If your only getting piranha to breed them, there are easier fish to work with. Piranha are pretty hard to get going sometimes, from what I hear. Man I almost posted a link to the breeding section for you. That would have been stupid sense your in the breeding section.
















From what I've read, they should be a good 6 inches, and turn black when they're ready to go. Frequent water changes help trigger them to spawn. female/male is pretty much a guess with piranha. Some say you can tell by how thick they are, but thats not even close to 100% accurate.

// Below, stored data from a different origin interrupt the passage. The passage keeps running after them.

-- ==== Sys2Proof/Laws/SoundNet.lean ====
section
/-!
SUPPORT. Every operation keeps a state sound and leaves its queue alone: fabric, links, pages, frames, windows, plans, tiles and sync objects.
-/

set_option maxRecDepth 20000

namespace Sys2Proof.Machine

variable {q Q : List Instr}

/-! ## Fabric -/

theorem State.switchRoutes_sound (s : State) (hg : s.Sound Q) : (State.switchRoutes s).Sound Q := by
  unfold State.switchRoutes
  repeat' (first | with_reducible assumption | intro _ | with_reducible apply State.wr_sound
                 | with_reducible apply Sound.forN | with_reducible apply Sound.ite)

theorem State.setEdge_sound (s : State) (d e v : Nat) (hg : s.Sound Q) : (State.setEdge s d e v).Sound Q := by
  unfold State.setEdge
  repeat' (first | with_reducible assumption
                 | (fail_if_no_progress extract_lets +onlyGivenNames t; refine (fun (ht : State.Sound Q t) => ?_) ?_; clear_value t; on_goal 2 => (unfold t; clear t))
                 | with_reducible apply State.setField_sound | split)

theorem State.edgesDown_sound (s : State) (d : Nat) (hg : s.Sound Q) : (State.edgesDown s d).Sound Q := by
  unfold State.edgesDown
  repeat' (first | with_reducible assumption | intro _ | with_reducible apply State.setEdge_sound
                 | with_reducible apply Sound.forEach)

theorem State.countFabric_sound (s : State) (src dst n : Nat) (hg : s.Sound Q) :
    (State.countFabric s src dst n).Sound Q := by
  unfold State.countFabric
  repeat' (first | with_reducible assumption | intro _ | with_reducible apply State.bump_sound
                 | with_reducible apply Sound.forEach | with_reducible apply Sound.ite | split)

theorem State.trainStack_sound (s : State) (st : Nat) (hg : s.Sound Q) : (State.trainStack s st).Sound Q := by
  unfold State.trainStack
  repeat' (first | with_reducible assumption | with_reducible apply State.setField_sound)

theorem State.trainPorts_sound (s : State) (d : Nat) (hg : s.Sound Q) : (State.trainPorts s d).Sound Q := by
  unfold State.trainPorts
  repeat' (first | with_reducible assumption | intro _ | with_reducible apply State.trainStack_sound
                 | with_reducible apply Sound.forEach | with_reducible apply Sound.ite)

theorem State.portsDown_sound (s : State) (d v : Nat) (hg : s.Sound Q) : (State.portsDown s d v).Sound Q := by
  unfold State.portsDown
  repeat' (first | with_reducible assumption | intro _ | with_reducible apply State.setField_sound
                 | with_reducible apply Sound.forEach | with_reducible apply Sound.ite)

/-! ## Net -/

theorem State.enqueue_sound (s : State) (p vc : Nat) (bs : List Byte) (hg : s.Sound Q) :
    (State.enqueue s p vc bs).Sound Q := by
  unfold State.enqueue
  repeat' (first | with_reducible assumption | with_reducible apply State.setPort_sound)

theorem State.segmentLeaves_sound (s : State) (m : Msg) (p : Nat) (hg : s.Sound Q) :
    (State.segmentLeaves s m p).Sound Q := by
  unfold State.segmentLeaves
  repeat' (first | with_reducible assumption | intro _ | with_reducible apply Sound.ite
                 | with_reducible exact Sound.parts (by with_reducible assumption) | simp only [Sound_mk])

theorem State.sendMsg_sound (s : State) (die : Nat) (m : Msg) (hg : s.Sound Q) : (State.sendMsg s die m).Sound Q := by
  unfold State.sendMsg
  repeat' (first | with_reducible assumption | with_reducible apply State.segmentLeaves_sound
                 | with_reducible apply State.enqueue_sound
                 | with_reducible exact Sound.parts (by with_reducible assumption) | split | simp only [Sound_mk])

theorem State.track_sound (s : State) (l : List Track) (hg : s.Sound Q) : (State.track s l).Sound Q := by
  unfold State.track
  repeat' (first | with_reducible exact Sound.parts (by with_reducible assumption) | simp only [Sound_mk])

theorem State.request_sound (s : State) (x : Track) (m : Msg) (hg : s.Sound Q) : (State.request s x m).Sound Q := by
  unfold State.request
  repeat' (first | with_reducible assumption | intro _ | with_reducible apply State.track_sound
                 | with_reducible apply State.sendMsg_sound | with_reducible apply Sound.ite
                 | with_reducible exact Sound.parts (by with_reducible assumption) | simp only [Sound_mk])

I've never bred them, so this is just what I read here at p-fury. If I'm wrong on any of it, I'm sure someone more experienced will come correct me.


----------



## wartooth (May 11, 2007)

I'm wondering this myself. I also have 7 reds, but I'm dreading any of them pairing up. I heard that the pair will try to kill off all the other tankmates.


----------



## tattooedgrahamcracker (Jun 13, 2007)

well thanks for the info, im not planning on breeding them but if it happens i was just curiouse as to what to look for and expect


----------



## AKSkirmish (Jun 24, 2005)

Here's a good article to read up on-

Of course-Comes From Opefe-
http://opefe.com/spawning_red.html


----------



## AKSkirmish (Jun 24, 2005)

Another from Opefe-
http://opefe.com/PBred_John.html


----------



## TheTyeMan (Aug 9, 2004)

about 6 inches is good. also keep up with the water changes and regular feedings. when they start to turn black watch the fish for pairing off and what looks like dancing. then keep watching your gravel or sand.


----------



## LGHT (Nov 9, 2005)

Breeding P's aren't that hard if you have ever breed egg laying fish before. If your goal is to eventually breed the fish your best bet is to breed Angel fish first. They are almost identicle in what you need to do to breed P's, but 100X easier to get them to lay eggs. If you have a good sized tank empty get about 8 adults and just wait for them to pair up. Once they do put them in a small 20 and pop in a piece of slate and off you go. They will breed about every 2 weeks. I have had several breeding pair breed for years consistantly and often give my eggs away now for guys who want to practice. Worse case is you end up with a ton of Angels that you sell for a few hundred bucks!


----------



## the_skdster (Aug 15, 2006)

First, if you don't have adaquete space for them to breed, Forget it!
Don't think you're 7reds are going to pair up in a 75gallon.


----------